Note: Refresh token (current production TTL: 7 days; tunable via APP__SECURITY__JWT__REFRESH_TOKEN_TTL_DAYS) is sent separately as an HttpOnly cookie or in the /auth/refresh body. Refresh rotates on every call but a 30-second grace window accepts a recently-rotated token to avoid revoking sessions on benign cross-tab races.

Token contains: sub (account id), sid (session id; nil for service principals), org_id (current organization), permissions, organizations[] (id + role), principal_type (human | service), jti (revocable id), exp / iat / iss / kid

API Key

Header: X-API-Key: <api_key>

Source: account-service (`POST /service-accounts/{account_id}/api-keys`)

Long-lived credential bound to a service account. Send as X-API-Key header on any protected endpoint, or call /auth/token-exchange once an hour to swap it for a JWT (cheaper than per-request key lookup).

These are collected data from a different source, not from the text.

-- ==== Sys2Proof/Laws/MovesWindows.lean ====
section
/-! SUPPORT. The ports and the window controller as moves. -/

namespace Sys2Proof.Machine
namespace Moves
variable {s t : State}

/-! ### Ports -/


@[simp] theorem csFall (h : Moves s t) (p) : Moves s (csFall p t) := by
  unfold Machine.csFall
  simp (maxDischargeDepth := 40) [h]

@[simp] theorem csRise (h : Moves s t) (p) : Moves s (csRise p t) := by
  unfold Machine.csRise
  simp (maxDischargeDepth := 40) [h]

@[simp] theorem setSlot (h : Moves s t) (p e r) : Moves s (setSlot p e r t) := by
  unfold Machine.setSlot
  simp (maxDischargeDepth := 40) [h]

@[simp] theorem takeError (h : Moves s t) (p) : Moves s (takeError p t) := by
  unfold Machine.takeError
  simp (maxDischargeDepth := 40) [h]

@[simp] theorem restartStaleness (h : Moves s t) : Moves s (restartStaleness t) := by
  unfold Machine.restartStaleness
  simp (maxDischargeDepth := 40) [h]

/-! ### Windows -/


@[simp] theorem stopRun (h : Moves s t) (w c) : Moves s (stopRun w c t) := by
  unfold Machine.stopRun
  simp (maxDischargeDepth := 40) [h]

@[simp] theorem brakeToChange (h : Moves s t) (w d) : Moves s (brakeToChange w d t) := by
  unfold Machine.brakeToChange
  simp (maxDischargeDepth := 40) [h]

@[simp] theorem setMovement (h : Moves s t) (w m so c) : Moves s (setMovement w m so c t) := by
  unfold Machine.setMovement
  simp (maxDischargeDepth := 40) [h]

@[simp] theorem clearMovement (h : Moves s t) (w) : Moves s (clearMovement w t) := by
  unfold Machine.clearMovement
  simp (maxDischargeDepth := 40) [h]

@[simp] theorem changeNorm (h : Moves s t) (w v) : Moves s (changeNorm w v t) := by
  unfold Machine.changeNorm
  simp (maxDischargeDepth := 40) [h]

@[simp] theorem unlearn (h : Moves s t) (w) : Moves s (unlearn w t) := by
  unfold Machine.unlearn
  simp (maxDischargeDepth := 40) [h]

@[simp] theorem holdChannels (h : Moves s t) (w) : Moves s (holdChannels w t) := by
  unfold Machine.holdChannels
  exact foldl _ (fun u a => by simp) _ h

@[simp] theorem holdAfterPinch (h : Moves s t) (w c) : Moves s (holdAfterPinch w c t) := by
  unfold Machine.holdAfterPinch
  simp (maxDischargeDepth := 40) [h]

@[simp] theorem finishReversal (h : Moves s t) (w c) : Moves s (finishReversal w c t) := by
  unfold Machine.finishReversal
  simp (maxDischargeDepth := 40) [h]

@[simp] theorem dropEntry (h : Moves s t) (w) : Moves s (dropEntry w t) := by
  unfold Machine.dropEntry
  simp (maxDischargeDepth := 40) [h]

@[simp] theorem settleFaulted (h : Moves s t) (w c f) : Moves s (settleFaulted w c f t) := by
  unfold Machine.settleFaulted
  simp (maxDischargeDepth := 40) [h]

@[simp] theorem settleStopped (h : Moves s t) (w c) : Moves s (settleStopped w c t) := by
  unfold Machine.settleStopped
  simp (maxDischargeDepth := 40) [h]

@[simp] theorem settleStop (h : Moves s t) (w) : Moves s (settleStop w t) := by
  unfold Machine.settleStop
  simp (maxDischargeDepth := 40) [h]

@[simp] theorem endWindowDrive (h : Moves s t) (w) : Moves s (endWindowDrive w t) := by
  unfold Machine.endWindowDrive
  simp (maxDischargeDepth := 40) [h]

@[simp] theorem endWindowBrake (h : Moves s t) (w) : Moves s (endWindowBrake w t) := by
  unfold Machine.endWindowBrake
  split <;> simp (maxDischargeDepth := 40) [h]

@[simp] theorem overcurrentWindow (h : Moves s t) (w) : Moves s (overcurrentWindow w t) := by
  unfold Machine.overcurrentWindow
  split <;> simp (maxDischargeDepth := 40) [h]

@[simp] theorem takePinch (h : Moves s t) (w) : Moves s (takePinch w t) := by
  unfold Machine.takePinch
  simp (maxDischargeDepth := 40) [h]

@[simp] theorem reachTop (h : Moves s t) (w) : Moves s (reachTop w t) := by
  unfold Machine.reachTop
  simp (maxDischargeDepth := 40) [h]

@[simp] theorem topFound (h : Moves s t) (w) : Moves s (topFound w t) := by
  unfold Machine.topFound
  simp (maxDischargeDepth := 40) [h]

@[simp] theorem bottomFound (h : Moves s t) (w) : Moves s (bottomFound w t) := by
  unfold Machine.bottomFound
  simp (maxDischargeDepth := 40) [h]

@[simp] theorem takeStall (h : Moves s t) (w) : Moves s (takeStall w t) := by
  unfold Machine.takeStall
  dsimp only
  split
  · refine ite (by simp (maxDischargeDepth := 40) [h]) ?_
    split <;> simp (maxDischargeDepth := 40) [h]
  · simp (maxDischargeDepth := 40) [h]
  · exact h


@[simp] theorem judgeNoPulse (h : Moves s t) (w a) : Moves s (judgeNoPulse w a t) := by
  unfold Machine.judgeNoPulse
  simp (maxDischargeDepth := 40) [h]

@[simp] theorem driveEdge (h : Moves s t) (w d e m) : Moves s (driveEdge w d e m t) := by
  unfold Machine.driveEdge
  dsimp only
  split <;> simp (maxDischargeDepth := 40) [h]

@[simp] theorem takeEdge (h : Moves s t) (w e) : Moves s (takeEdge w e t) := by
  unfold Machine.takeEdge
  dsimp only
  split <;> simp (maxDischargeDepth := 40) [h]

@[simp] theorem submitWindow (h : Moves s t) (w q r) : Moves s (submitWindow w q r t).1 := by
  unfold Machine.submitWindow
  simp (maxDischargeDepth := 40) [h]

@[simp] theorem retarget (h : Moves s t) (w q) : Moves s (retarget w q t) := by
  unfold Machine.retarget
  simp (maxDischargeDepth := 40) [h]

@[simp] theorem startInBrake (h : Moves s t) (w q) : Moves s (startInBrake w q t).1 := by
  unfold Machine.startInBrake
  dsimp only
  refine ite_fst ?_ ?_
  · split <;> simp (maxDischargeDepth := 40) [h]
  · simp (maxDischargeDepth := 40) [h]

@[simp] theorem applyStart (h : Moves s t) (w q) : Moves s (applyStart w q t).1 := by
  unfold Machine.applyStart
  extract_lets r x
  have k : Moves s x.1 := by
    simp only [x]
    split <;> simp (maxDischargeDepth := 40) [h]
  exact ite_fst (k.setComfort _ _) k


@[simp] theorem withdrawMovement (h : Moves s t) (w r) : Moves s (withdrawMovement w r t) := by
  unfold Machine.withdrawMovement
  simp (maxDischargeDepth := 40) [h]

@[simp] theorem applyStop (h : Moves s t) (w c x) : Moves s (applyStop w c x t).1 := by
  unfold Machine.applyStop
  dsimp only
  refine ite_fst h ?_
  split
  · simp (maxDischargeDepth := 40) [h]
  · simp (maxDischargeDepth := 40) [h]
  · simp (maxDischargeDepth := 40) [h]
  · refine ite_fst ?_ (by simp (maxDischargeDepth := 40) [h])
    split <;> simp (maxDischargeDepth := 40) [h]
  · exact h


@[simp] theorem holdChan (h : Moves s t) (c) : Moves s (holdChan c t) := by
  unfold Machine.holdChan
  simp (maxDischargeDepth := 40) [h]

@[simp] theorem takePress (h : Moves s t) (c d pos) : Moves s (takePress c d pos t) := by
  unfold Machine.takePress
  dsimp only
  refine ite (h.holdChan c) (ite ((h.applyStop _ _ _).holdChan c) ?_)
  split
  · exact h.applyStart _ _
  · exact h.holdChan c


@[simp] theorem takeRelease (h : Moves s t) (c) : Moves s (takeRelease c t) := by
  unfold Machine.takeRelease
  simp (maxDischargeDepth := 40) [h]

@[simp] theorem takeSwitch (h : Moves s t) (c x) : Moves s (takeSwitch c x t) := by
  unfold Machine.takeSwitch
  dsimp only
  refine ite h ?_
  split <;> simp (maxDischargeDepth := 40) [h]


@[simp] theorem portStart (h : Moves s t) (p w d m) : Moves s (portStart p w d m t).1 := by
  unfold Machine.portStart
  split <;> simp (maxDischargeDepth := 40) [h]

@[simp] theorem moveTo (h : Moves s t) (p w x) : Moves s (moveTo p w x t).1 := by
  unfold Machine.moveTo
  dsimp only
  split
  · exact h
  · simp (maxDischargeDepth := 40) [h]


@[simp] theorem windowRequestOwner (h : Moves s t) (p l) : Moves s (windowRequestOwner p l t).1 := by
  unfold Machine.windowRequestOwner
  dsimp only
  split
  · split <;> simp [h, refuse]
  · split <;> simp [h, refuse]
  · exact h


@[simp] theorem startNormalizing (h : Moves s t) (p w) : Moves s (startNormalizing p w t).1 := by
  unfold Machine.startNormalizing
  simp (maxDischargeDepth := 40) [h]

@[simp] theorem normalizeOwner (h : Moves s t) (p l) : Moves s (normalizeOwner p l t).1 := by
  unfold Machine.normalizeOwner
  dsimp only
  split
  · split
    · exact ite_fst h (ite_fst h (h.startNormalizing _ _))
    · exact h
  · exact h


@[simp] theorem comfortWindow (h : Moves s t) (d w) : Moves s (comfortWindow d w t) := by
  unfold Machine.comfortWindow
  split <;> simp (maxDischargeDepth := 40) [h]

@[simp] theorem startComfort (h : Moves s t) (d) : Moves s (startComfort d t) := by
  unfold Machine.startComfort
  exact foldl _ (fun u a => by simp) _ h

@[simp] theorem endComfort (h : Moves s t) : Moves s (endComfort t) := by
  unfold Machine.endComfort
  exact (foldl _ (fun u a => by simp) _ h).comfort _

@[simp] theorem takeInhibit (h : Moves s t) (d a) : Moves s (takeInhibit d a t) := by
  unfold Machine.takeInhibit
  simp (maxDischargeDepth := 40) [h]

@[simp] theorem crashWithdraw (h : Moves s t) (w) : Moves s (crashWithdraw w t) := by
  unfold Machine.crashWithdraw
  simp (maxDischargeDepth := 40) [h]

@[simp] theorem crashWindows (h : Moves s t) : Moves s (crashWindows t) := by
  unfold Machine.crashWindows
  exact ((foldl _ (fun u a => by simp) _ (foldl _ (fun u a => by simp) _ h)).comfort _).scan

end Moves
end Sys2Proof.Machine
end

Note: Plaintext is returned only at creation time; only a sha-256 hash is stored server-side.

Permissions

PermissionDescription
* Wildcard โ€” all permissions. Carried by verified human access tokens. Membership/role grants in the org also use * for the system 'owner' role.
read:profile Read your own account profile. Issued on tokens for unverified-email users.
read:organizations List the organizations you belong to. Issued on tokens for unverified-email users.
read:sessions List your own active sessions. Issued on tokens for unverified-email users.
members:invite POST /organizations/{org_id}/members.
members:remove DELETE /organizations/{org_id}/members/{account_id}.
members:update_role PUT /organizations/{org_id}/members/{account_id}/role.
invitations:cancel Cancel a pending invitation (gRPC only today).
organizations:update PUT /organizations/{org_id}.
roles:create POST /organizations/{org_id}/roles.
roles:update PUT /organizations/{org_id}/roles/{role_id}.
roles:delete DELETE /organizations/{org_id}/roles/{role_id}.
service_accounts:create POST /service-accounts.
service_accounts:read GET /service-accounts and GET /service-accounts/{id}.
service_accounts:update PUT /service-accounts/{id}.
service_accounts:archive DELETE /service-accounts/{id}.
service_accounts:pause POST /service-accounts/{id}/pause.
service_accounts:resume POST /service-accounts/{id}/resume.
api_keys:create POST /service-accounts/{id}/api-keys.
api_keys:read GET /service-accounts/{id}/api-keys.
api_keys:revoke POST /api-keys/{id}/revoke.
api_keys:delete DELETE /api-keys/{id}.
audit_logs:read GET /organizations/{org_id}/activities. The /me/activities feed is filtered to the calling user and needs no extra permission.
password:reset Embedded only in the JWT issued by /auth/password-reset (1 h TTL). Not user-grantable.